Material shown:
/-- The fields of a GRPg page that do not survive GROUP_DARK take their Reset values at wake (R51); the
header, which no dark state acts on, keeps its words (R29). -/
def Chip.wakeFields (s : Chip) (g : Nat) : Chip :=
  { s with regs := s.regs.filter (fun e =>
      e.1 / 32 / 4096 != 0x3002 + g * 16 || decide (e.1 / 32 % 4096 < 0x40) || (keepOf e.1 &&& kGroupDark) != 0) }

/-- The modes written while a port, or the fused port whose upper member it is or was, stood dark take effect (R51). -/
def Chip.wakeModes (s : Chip) (p : Nat) : Chip := (s.wakeMode p).wakeMode (p - 6)

/-- The wake of a group begins (R310): its die has power and is held in reset, step 2 of R308. -/
def Chip.beginWakeGroup (s : Chip) (g : Nat) : Chip :=
  { s with power := { s.power with groupReset := setIn s.power.groupReset g true } }

/-- A waking group's die holds its configuration, the end of step 3 (R308, R310): DARK reads 0, the lane PLLs lock, and
the pages wait for their handshakes. Ports taken dark by their own command stay dark. -/
def Chip.wakeGroup (s : Chip) (g : Nat) : Chip :=
  let t := { s with power := { s.power with
    groupDark := setIn s.power.groupDark g false, groupReset := setIn s.power.groupReset g false } }
  let v := (((t.wakeFields g).restartSessions (fun c => cfgPort c / 6 == g)).loadDie g).pagesFall (groupPages g)
  (groupPorts g).foldl (fun u p => (u.syncPort p).wakeModes p) v

/-- GROUP_RESET_READY (R308 steps 3 and 4): the die is released, holds its configuration, and its lane PLLs
lock; the handshakes of its pages follow. A group that wakes takes the same steps (R310). -/
def Chip.groupReady (s : Chip) (g : Nat) : Chip :=
  if !s.groupInReset g || s.getBit F.rstStatusGroupHeld g || !s.ready then s
  else if s.groupIsDark g then s.wakeGroup g
  else
    Chip.loadDie { s with power := { s.power with groupReset := setIn s.power.groupReset g false } } g

def execGroupResetReady (g : Fin 8) (s : State) : Host.Outcome State Fault Refusal := done s (s.chip.groupReady g.val)

/-- A port reset of the port named by its lower member begins (R95). -/
def Chip.beginPortReset (s : Chip) (q : Nat) : Chip :=
  let ms := s.members q
  let t := (ms.foldl (fun x p => x.calUpset 4 (portInvolved p)) s).stopPort q false F.admSubBreakReset
  let u := ms.foldl (fun x p => ((x.resetPages kT (portActs p)).forgetSlates p).forgetEsmc p) t
  let v := (u.restartSessions (fun c => cfgPort c == q)).pagesFall (ms.flatMap portPages)
  { v with power := { v.power with
      portReset := ms.foldl (fun w p => setIn w p true) v.power.portReset
      resetFrom := Store.write 0 v.power.resetFrom q v.time.raw } }

/-- Some page of a list is in reset. -/
def Chip.anyInReset (s : Chip) (pgs : List Nat) : Bool := pgs.any (fun k => s.power.inReset.contains k)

Problem description:
Each record must be returned exactly as it is written.

Answer box:
/-- The fields of a GRPg page that do not survive GROUP_DARK take their Reset values at wake (R51); the
header, which no dark state acts on, keeps its words (R29). -/
def Chip.wakeFields (s : Chip) (g : Nat) : Chip :=
  { s with regs := s.regs.filter (fun e =>
      e.1 / 32 / 4096 != 0x3002 + g * 16 || decide (e.1 / 32 % 4096 < 0x40) || (keepOf e.1 &&& kGroupDark) != 0) }

/-- The modes written while a port, or the fused port whose upper member it is or was, stood dark take effect (R51). -/
def Chip.wakeModes (s : Chip) (p : Nat) : Chip := (s.wakeMode p).wakeMode (p - 6)

/-- The wake of a group begins (R310): its die has power and is held in reset, step 2 of R308. -/
def Chip.beginWakeGroup (s : Chip) (g : Nat) : Chip :=
  { s with power := { s.power with groupReset := setIn s.power.groupReset g true } }

/-- A waking group's die holds its configuration, the end of step 3 (R308, R310): DARK reads 0, the lane PLLs lock, and
the pages wait for their handshakes. Ports taken dark by their own command stay dark. -/
def Chip.wakeGroup (s : Chip) (g : Nat) : Chip :=
  let t := { s with power := { s.power with
    groupDark := setIn s.power.groupDark g false, groupReset := setIn s.power.groupReset g false } }
  let v := (((t.wakeFields g).restartSessions (fun c => cfgPort c / 6 == g)).loadDie g).pagesFall (groupPages g)
  (groupPorts g).foldl (fun u p => (u.syncPort p).wakeModes p) v

/-- GROUP_RESET_READY (R308 steps 3 and 4): the die is released, holds its configuration, and its lane PLLs
lock; the handshakes of its pages follow. A group that wakes takes the same steps (R310). -/
def Chip.groupReady (s : Chip) (g : Nat) : Chip :=
  if !s.groupInReset g || s.getBit F.rstStatusGroupHeld g || !s.ready then s
  else if s.groupIsDark g then s.wakeGroup g
  else
    Chip.loadDie { s with power := { s.power with groupReset := setIn s.power.groupReset g false } } g

def execGroupResetReady (g : Fin 8) (s : State) : Host.Outcome State Fault Refusal := done s (s.chip.groupReady g.val)

/-- A port reset of the port named by its lower member begins (R95). -/
def Chip.beginPortReset (s : Chip) (q : Nat) : Chip :=
  let ms := s.members q
  let t := (ms.foldl (fun x p => x.calUpset 4 (portInvolved p)) s).stopPort q false F.admSubBreakReset
  let u := ms.foldl (fun x p => ((x.resetPages kT (portActs p)).forgetSlates p).forgetEsmc p) t
  let v := (u.restartSessions (fun c => cfgPort c == q)).pagesFall (ms.flatMap portPages)
  { v with power := { v.power with
      portReset := ms.foldl (fun w p => setIn w p true) v.power.portReset
      resetFrom := Store.write 0 v.power.resetFrom q v.time.raw } }

/-- Some page of a list is in reset. -/
def Chip.anyInReset (s : Chip) (pgs : List Nat) : Bool := pgs.any (fun k => s.power.inReset.contains k)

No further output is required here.